If you don’t already have generational wealth, your kid will feel it sooner or later. The average fee for an independent school is £16,650. If the schools pass on the VAT increase, that will mean an extra £2,500 a year. If that is too much for your family, then you are better off not sending your kid to a substandard private school. You can’t protect them from graduating into the real world, where their background still matters more than anything they have done through adolescence. Halfway through my time in high school, the financial crisis hit Greece. My dad’s business got a beating, but my parents couldn’t fathom letting me and my brother feel the brunt. Looking back, I wish my dad had not destroyed his health to make sure we could keep up with my wealthy classmates. I wish he had given up. He declared bankruptcy two years ago because they found a tumour in his brain, and the surgery to remove it left him disabled. I wish he had done it a decade earlier. I wish he had pulled me out of my precious private school and let me fend for myself with my local state-school hooligans. I would probably not have found my way to London, and the good people of Britain would not have to decipher my accent on their airwaves and put up with my violent hand gestures on their screens. But I would have been okay (girls with dads like mine usually are). 

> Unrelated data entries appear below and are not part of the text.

-- ==== Sys2Proof/Laws/KeepsExec.lean ====
section
/-!
SUPPORT. What every command of the table keeps: each answers a next state, and leaves the parts outside its footprint as they were.
-/
namespace Sys2Proof.Machine
open Sys2Proof

variable {K : Keeping}

/-- The bit that stands for a part. -/
def Part.bit : Part → Nat
  | .mem => 0
  | .tap => 1
  | .mm => 2
  | .time => 3
  | .cmt => 4
  | .cores => 5
  | .tsk => 6
  | .evc => 7
  | .vens => 8
  | .outs => 9
  | .col => 10
  | .cal => 11
  | .snd => 12
  | .net => 13
  | .bru => 14
  | .fab => 15
  | .air => 16
  | .dma => 17
  | .que => 18
  | .boot => 19
  | .pwr => 20
  | .svc => 21
  | .staged => 22

/-- The bits of some parts. -/
def partBits : List Part → Nat
  | [] => 0
  | p :: l => 2 ^ p.bit ||| partBits l

theorem partBits_mem (l : List Part) (p : Part) : (partBits l).testBit p.bit = true ↔ p ∈ l := by
  induction l with
  | nil => simp [partBits]
  | cons x t ih =>
    simp only [partBits, Nat.testBit_or, Bool.or_eq_true, ih, List.mem_cons, Nat.testBit_two_pow, decide_eq_true_eq]
    constructor
    · rintro (h | h)
      · left; revert h; cases x <;> cases p <;> simp [Part.bit]
      · exact .inr h
    · rintro (rfl | h)
      · exact .inl rfl
      · exact .inr h

/-- A part that a state keeps is that of the state before. -/
theorem Keeps.same {s t : State} {p : Part} (h : Keeps K t) (e : K.base = s) (hp : K.may.testBit p.bit = false) : p.same s t := by
  subst e
  have k := h.parts
  cases p
  case mem => exact k.memOk'.resolve_left (by simp [Keeping.May, Part.bit] at hp ⊢; exact hp)
  case tap => exact k.tapOk'.resolve_left (by simp [Keeping.May, Part.bit] at hp ⊢; exact hp)
  case mm => exact k.mmOk'.resolve_left (by simp [Keeping.May, Part.bit] at hp ⊢; exact hp)
  case time => exact k.timeOk'.resolve_left (by simp [Keeping.May, Part.bit] at hp ⊢; exact hp)
  case cmt => exact k.cmtOk'.resolve_left (by simp [Keeping.May, Part.bit] at hp ⊢; exact hp)
  case cores => exact k.coresOk'.resolve_left (by simp [Keeping.May, Part.bit] at hp ⊢; exact hp)
  case tsk => exact k.tskOk'.resolve_left (by simp [Keeping.May, Part.bit] at hp ⊢; exact hp)
  case evc => exact k.evcOk'.resolve_left (by simp [Keeping.May, Part.bit] at hp ⊢; exact hp)
  case vens => exact k.vensOk'.resolve_left (by simp [Keeping.May, Part.bit] at hp ⊢; exact hp)
  case outs => exact k.outsOk'.resolve_left (by simp [Keeping.May, Part.bit] at hp ⊢; exact hp)
  case col => exact k.colOk'.resolve_left (by simp [Keeping.May, Part.bit] at hp ⊢; exact hp)
  case cal => exact k.calOk'.resolve_left (by simp [Keeping.May, Part.bit] at hp ⊢; exact hp)
  case snd => exact k.sndOk'.resolve_left (by simp [Keeping.May, Part.bit] at hp ⊢; exact hp)
  case net => exact k.netOk'.resolve_left (by simp [Keeping.May, Part.bit] at hp ⊢; exact hp)
  case bru => exact k.bruOk'.resolve_left (by simp [Keeping.May, Part.bit] at hp ⊢; exact hp)
  case fab => exact k.fabOk'.resolve_left (by simp [Keeping.May, Part.bit] at hp ⊢; exact hp)
  case air => exact k.airOk'.resolve_left (by simp [Keeping.May, Part.bit] at hp ⊢; exact hp)
  case dma => exact ⟨k.dmaOk'.resolve_left (by simp [Keeping.May, Part.bit] at hp ⊢; exact hp), k.dmaRemOk'.resolve_left (by simp [Keeping.May, Part.bit] at hp ⊢; exact hp)⟩
  case que => exact k.queOk'.resolve_left (by simp [Keeping.May, Part.bit] at hp ⊢; exact hp)
  case boot => exact k.bootOk'.resolve_left (by simp [Keeping.May, Part.bit] at hp ⊢; exact hp)
  case pwr => exact k.pwrOk'.resolve_left (by simp [Keeping.May, Part.bit] at hp ⊢; exact hp)
  case svc => exact k.svcOk'.resolve_left (by simp [Keeping.May, Part.bit] at hp ⊢; exact hp)
  case staged => exact k.stagedOk'.resolve_left (by simp [Keeping.May, Part.bit] at hp ⊢; exact hp)

theorem sub_footprint {i : Instr} (l : List Part) {m : Nat} (e : footprint i = l) (h : Sub (partBits (footprint i)) m) :
    Sub (partBits l) m := e ▸ h
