-- ==== Sys2Proof/WellFormed.lean ====
section
/-!
DEFINITION. Commands whose operands the lines and ports of the device can carry.
-/
namespace Sys2Proof

/-- The symbols of a course (R322): 1,120 of them, each an index below 4. -/
def courseOk (sym : List Nat) : Bool := sym.length = 1120 && sym.all (· < 4)

/-- The body of a service frame (R550). -/
def svcBodyOk (body : List Byte) : Bool := body.length ≤ 1024

/-- A command is well formed: its operands have the lengths and ranges of the frame, course, burst or register that carries them. A
meaning is given for every command, well formed or not. -/
def Instr.wellFormed : Instr → Bool
  | .arbiterRequest arb _ off len data _ _ => off.toNat / 4096 % 2 = arb.val && off.toNat % 64 + len.val ≤ 64 && (match data with | some b => b.length = len.val | none => true)
  | .dataCourseReceive _ _ sym _ _ | .timeCourseReceive _ _ sym _ _ | .ctrlCourseReceive _ _ sym _ _ | .idleCourseReceive _ _ sym _ _ =>
    courseOk sym
  | .ethFrameReceive _ _ frame _ => 64 ≤ frame.length
  | .svcStatus _ _ _ b | .svcPagestate _ _ _ b | .svcReadreg _ _ _ b | .svcWritereg _ _ _ b | .svcReadblock _ _ _ b | .readmem _ _ _ b
  | .benchopen _ _ _ b | .benchwrite _ _ _ b | .benchverify _ _ _ b | .benchcommit _ _ _ b | .svcRestart _ _ _ b | .clearfail _ _ _ b =>
    svcBodyOk b
  | .extest sensed shift => sensed.length = 576 && (match shift with | some b => b.length = 576 | none => true)
  | .samplePreload sensed shift => sensed.length = 576 && shift.length = 576
  | _ => true

end Sys2Proof
end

On the TV set, once my private school background was revealed, another commentator who had never addressed me in person said loudly enough for me to hear that only childless people fail to understand the plight of the parents who want to give their kids the best. Perhaps I have never been a parent trying to do the best for their kid, but not long ago, I was a kid with parents trying to do the best for me. I wish I could save my dad from the stress and humiliation of men who have been raised to measure their value as humans on the material goods they can buy for their families. I am not denying that material security is essential, and a network of kids with wealthy parents is helpful for most careers. But please, don’t take a second job to pay for private school. If you want what’s best for your kids, take care of your health, spend more time with them, and vote for politicians who want what’s best for everyone’s kids, not just those who can afford to pay their way. Would my life have been so bad if my career was different and my parents a bit less stressed? I could have managed that. Your kid will, too.